• Exercise description:
The required output is the lines below from the line containing "p 0 c := by" to the line containing "(hfirst : ∀", inclusive, retyped exactly. No other lines belong in it.

• Exercise material:
theorem modeSwitch_due {t : Nat} (hs : (s.sh p).switchAt = some t) (ht : t ≤ s.rackNs p) : s.modeSwitch p =
    if (s.switchTaken p).reg p 0xC20003 = 0 then (s.switchTaken p).leaveMown p 4
    else if ((s.switchTaken p).sh p).mode = 1 then s.switchTaken p
    else match (s.switchTaken p).mownBar p with
      | none => (s.switchTaken p).modSh p fun sh => { sh with mode := 1 }
      | some c => ((s.switchTaken p).bothCount p 41 3).mownEvent p 0 c := by
  unfold State.modeSwitch
  rw [hs]
  exact if_neg (by omega)

theorem mownBar_unlocked (h : s.locked p = false) : s.mownBar p = some 0 := by
  unfold State.mownBar
  rw [h]
  rfl

theorem mownPieceSend_due {c k : Nat} {x : EpColl} {sh : Shape} {e : MownEntry} {d : Option (List Byte)} (hc : s.coll c = some x)
    (hsh : x.shape = some sh) (he : s.epEntry x = some e) (hm : s.ep.sh.mode = 1) (h3 : x.state = 3)
    (ht : e.start + x.localIndex sh k * e.interval ≤ s.rackNs .ep) (hop : sh.op ≠ 3) (hk : k ∈ x.left sh)
    (hfirst : ∀ j ∈ x.left sh, j < k → x.planeOf sh j ≠ x.planeOf sh k) (hd : x.assemble sh k = some d) :
    s.mownPieceSend c k = (s.collPiece c sh k d).collSent c sh := by
  have hin : (x.left sh).contains k = true := List.contains_iff_mem.mpr hk
  have hbefore : ((x.left sh).any fun j => decide (j < k) && x.planeOf sh j == x.planeOf sh k) = false := by
    rw [List.any_eq_false]
    intro j hj
    simpa using hfirst j hj
  unfold State.mownPieceSend
  rw [hc]
  dsimp only
  rw [hsh, he]
  dsimp only
  rw [if_neg (by omega), if_neg hop, hin, hbefore, hd]
  rfl

theorem mownPieceSend_wild {c k : Nat} {x : EpColl} (hc : s.coll c = some x) (hm : s.ep.sh.mode ≠ 1) : s.mownPieceSend c k = s := by
  unfold State.mownPieceSend
  rw [hc]
  dsimp only
  split
  · exact if_pos (.inl hm)
  · rfl

end

/-- Settles O31: each command puts the entry that it names at its next state, after the checks of the model. -/
theorem mownEntriesRunTheirStates : Obligations.MownEntriesRunTheirStates := by
  refine ⟨?ep, ?mod, ?denied, ?compile, ?missed, ?runs, ?piece, ?fallback⟩
  case ep =>
    intro s a val hd hv hh hz hs hi hl hl' hold
    have hw := write_answer hd ((dirApply_mown hv hh).trans (mownWrite_ep ⟨hv, hz, hs, hi, hl, hl'⟩ hold))
    exact ⟨_, hw, tabGet_tabSet_same _ _ _, fun j hj => tabGet_tabSet_other _ _ hj, rfl, rfl⟩
  case mod =>
    intro s a val hd hv hh hz hs hi hl hl' hold
    have hfits : MownFits val := ⟨hv, hz, hs, hi, hl, hl'⟩
    cases hok : s.mownOk (mownOf (beNat val)) with
    | false =>
      have hw := write_answer hd ((dirApply_mown hv hh).trans ((mownWrite_mod hfits hold).trans (if_pos (by rw [hok]; rfl))))
      exact ⟨_, hw, nofun, fun _ => rfl, fun _ _ => rfl, rfl⟩
    | true =>
      have hw := write_answer hd ((dirApply_mown hv hh).trans ((mownWrite_mod hfits hold).trans (if_neg (by rw [hok]; decide))))
      exact ⟨_, hw, fun _ => ⟨tabGet_tabSet_same _ _ _, rfl⟩, nofun, fun j hj => tabGet_tabSet_other _ _ hj, rfl⟩
  case denied =>
    intro s p a val hd hv hh
    exact write_answer hd ((dirApply_mownEntry hv).trans (if_neg (Bool.not_eq_true _ ▸ hh)))
  case compile =>
    intro s i e he h1
    refine ⟨_, _, next_congr (mownCompile_compiles he h1), putMown_same _ _ _, ?_, rfl, rfl, rfl, fun j hj => putMown_other _ _ hj, rfl,
      rfl, rfl⟩
    cases s.mownFits e
    · exact .inr rfl
    · exact .inl rfl
  case missed =>
    intro s i e he h2 ht hm hg
    exact ⟨_, next_congr (congrArg State.modOn (mownStart_missed he h2 ht hm hg)), putMown_same _ _ _, rfl, rfl, rfl⟩
  case runs =>
    intro s i e he h2 ht hm hv hj hp
    obtain ⟨gs, hopen⟩ := openSlot_groups s e.group e.cseq e.cctx
    refine ⟨_, next_congr (congrArg State.modOn (mownStart_runs he h2 ht hm hv hj hp)), putMown_same _ _ _, rfl, ?_, ?_⟩
    · exact (congrArg State.ep hopen).trans rfl
    · exact (congrArg State.out hopen).trans rfl
  case piece =>
    intro s i k e x he hx h3 hm hplane ht hop hsize hk hdone hspill hpois
    have hnone : x.size.isNone = false := by simpa using hsize
    have hpois' : x.poisoned.contains (k / 2 ^ ((s.group e.group).shape x.cctx (x.size.getD 0)).order) = false := by simpa using hpois
    refine next_congr ?_
    unfold State.mownSlot
    rw [he]
    dsimp only
    rw [hx]
    dsimp only
    rw [if_neg (by omega), if_neg hop, hnone, hdone, hspill, hpois', decide_eq_false (by omega)]
    rfl
  case fallback =>
    intro s i cause e he h
    exact ⟨_, next_congr (mownFallback_falls he h), putMown_same _ _ _, fun j hj => putMown_other _ _ hj, rfl, rfl, rfl⟩

/-- Settles O32: a switch that is due is taken, and enters Mown mode where nothing bars it. -/
theorem mownModeSwitches : Obligations.MownModeSwitches := by
  refine ⟨?enters, ?refused, ?leaves, ?piece, ?wild⟩
  case enters =>
    intro s p t hs ht hr hm hbar
    obtain ⟨hmode, hnone, hmown, hlog, hout, hreg, hbar'⟩ := switchTaken_keeps s p
    have hw : s.modeSwitch p = (s.switchTaken p).modSh p fun sh => { sh with mode := 1 } := by
      rw [modeSwitch_due hs ht, if_neg (by rw [hreg]; exact hr), if_neg (by rw [hmode, hm]; decide), hbar', hbar]
    refine ⟨_, nextOn_congr p hw, ?_⟩
    cases p <;> exact ⟨rfl, hnone, hmown, hlog, hout⟩
  case refused =>
    intro s p t hs ht hr hm hl
    obtain ⟨hmode, hnone, -, -, hout, hreg, hbar'⟩ := switchTaken_keeps s p
    have hw : s.modeSwitch p = ((s.switchTaken p).bothCount p 41 3).mownEvent p 0 0 := by
      rw [modeSwitch_due hs ht, if_neg (by rw [hreg]; exact hr), if_neg (by rw [hmode, hm]; decide), hbar', mownBar_unlocked hl]
    exact ⟨_, nextOn_congr p hw, hmode.trans hm, hnone, hout⟩
  case leaves =>
    intro s p t hs ht hr
    obtain ⟨hmode, hnone, -, -, hout, hreg, -⟩ := switchTaken_keeps s p
    exact ⟨_, nextOn_congr p ((modeSwitch_due hs ht).trans (if_pos (hreg.trans hr))), hmode, hnone, hout⟩
  case piece =>
    intro s c k x sh e d hc hsh he hm h3 ht hop hk hfirst hd
    exact next_congr (congrArg State.epOn (mownPieceSend_due hc hsh he hm h3 ht hop hk hfirst hd))
  case wild => exact fun s c k x hc hm => next_congr (congrArg State.epOn (mownPieceSend_wild hc hm))

end Sys2Proof.Machine
end

section
/-! PROOFS. The verdict engine: suspicion, Votes, verdicts issued and applied (R283 to R290, R299, R300). -/

namespace Sys2Proof.Machine

section

variable {s : State} {p : Part} {v : VMsg}

/-! ### Heartbeats, suspicion and Votes (R283, R284) -/

/-- R283: the tick of a Heartbeat is noted. -/
def State.beaten (s : State) (p : Part) : State :=
  s.modSh p fun sh => { sh with verd := { sh.verd with beat := some (s.rackNs p / 1000) } }

theorem heartbeat_mod (ht : s.rackNs .mod / 1000 % 10 = 0) (hb : s.mod.sh.rot.boot = 1)
    (hn : s.mod.sh.verd.beat ≠ some (s.rackNs .mod / 1000)) (hp : s.mod.power.state < 3) : s.heartbeat .mod =
    (let t := (s.beaten .mod).sendV .mod { vZero with number := s.mod.sh.verd.last }
    (t.mod.ve.repeats.foldl (fun s r => s.sendV .mod r.v) t).modVe fun e =>
      { e with repeats := (e.repeats.map fun r => { r with left := r.left - 1 }).filter fun r => r.left != 0 }) := by
  have hp' : ¬ 3 ≤ (s.beaten .mod).mod.power.state := by
    show ¬ 3 ≤ s.mod.power.state
    omega
  exact (if_neg (by rintro (h | h | h) <;> contradiction)).trans (if_neg hp')

theorem heartbeat_ep (ht : s.rackNs .ep / 1000 % 10 = 0) (hb : s.ep.sh.rot.boot = 1)
    (hn : s.ep.sh.verd.beat ≠ some (s.rackNs .ep / 1000)) (htrip : s.ep.tripped = false) (hsup : s.ep.supply = 0)
    (hres : s.ep.inReset = false) : s.heartbeat .ep = (s.beaten .ep).sendV .ep vZero := by
  have hon : ¬ ((s.beaten .ep).ep.tripped || (s.beaten .ep).ep.supply != 0 || (s.beaten .ep).ep.inReset) = true := by
    show ¬ (s.ep.tripped || s.ep.supply != 0 || s.ep.inReset) = true
    simp [htrip, hsup, hres]
  exact (if_neg (by rintro (h | h | h) <;> contradiction)).trans (if_neg hon)

theorem heartbeat_none (h : s.rackNs p / 1000 % 10 ≠ 0 ∨ (s.sh p).verd.beat = some (s.rackNs p / 1000) ∨ (s.sh p).rot.boot ≠ 1) :
    s.heartbeat p = s :=
  if_pos h

/-- R284: the module's Vote against a part stands in its table. -/
def State.voteNoted (s : State) (part : Nat) : State :=
  s.modVe fun e => { e with
    votes := e.votes.filter (fun w => !(w.plane == s.plane && w.node == part)) ++ [{ plane := s.plane, node := part, at_ := s.ns }] }

theorem voteNoted_mem (s : State) (part : Nat) : { plane := s.plane, node := part, at_ := s.ns } ∈ (s.voteNoted part).mod.ve.votes :=
  List.mem_append_right _ (List.mem_singleton.mpr rfl)

theorem voteNoted_own {part : Nat} {w : Vote} (hw : w ∈ (s.voteNoted part).mod.ve.votes) (hp : w.plane = s.plane) (hn : w.node = part) :
    w.at_ = s.ns := by
  rcases List.mem_append.mp hw with h | h
  · have := (List.mem_filter.mp h).2
    simp [hp, hn] at this
  · rw [List.mem_singleton.mp h]

/-- R284: a part that the module suspects from now on. -/
def State.suspectNoted (s : State) (part : Nat) : State :=
  (s.mgCount 5).modVe fun e => { e with suspects := tabSet e.suspects part s.ns }

theorem suspect_silent {part : Nat} (hp : s.isPart part = true) (hs : tabGet s.mod.ve.suspects part = none)
    (ht : s.heardAt part + 35000 ≤ s.ns) :
    s.suspect part = ((s.suspectNoted part).voteNoted part).sendV .mod (subjectMsg 1 part) := by
  refine if_neg ?_
  rw [hp, show s.suspected part = false from congrArg Option.isSome hs, decide_eq_false (by omega)]
  decide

• Expected answer:
      | some c => ((s.switchTaken p).bothCount p 41 3).mownEvent p 0 c := by
  unfold State.modeSwitch
  rw [hs]
  exact if_neg (by omega)

theorem mownBar_unlocked (h : s.locked p = false) : s.mownBar p = some 0 := by
  unfold State.mownBar
  rw [h]
  rfl

theorem mownPieceSend_due {c k : Nat} {x : EpColl} {sh : Shape} {e : MownEntry} {d : Option (List Byte)} (hc : s.coll c = some x)
    (hsh : x.shape = some sh) (he : s.epEntry x = some e) (hm : s.ep.sh.mode = 1) (h3 : x.state = 3)
    (ht : e.start + x.localIndex sh k * e.interval ≤ s.rackNs .ep) (hop : sh.op ≠ 3) (hk : k ∈ x.left sh)
    (hfirst : ∀ j ∈ x.left sh, j < k → x.planeOf sh j ≠ x.planeOf sh k) (hd : x.assemble sh k = some d) :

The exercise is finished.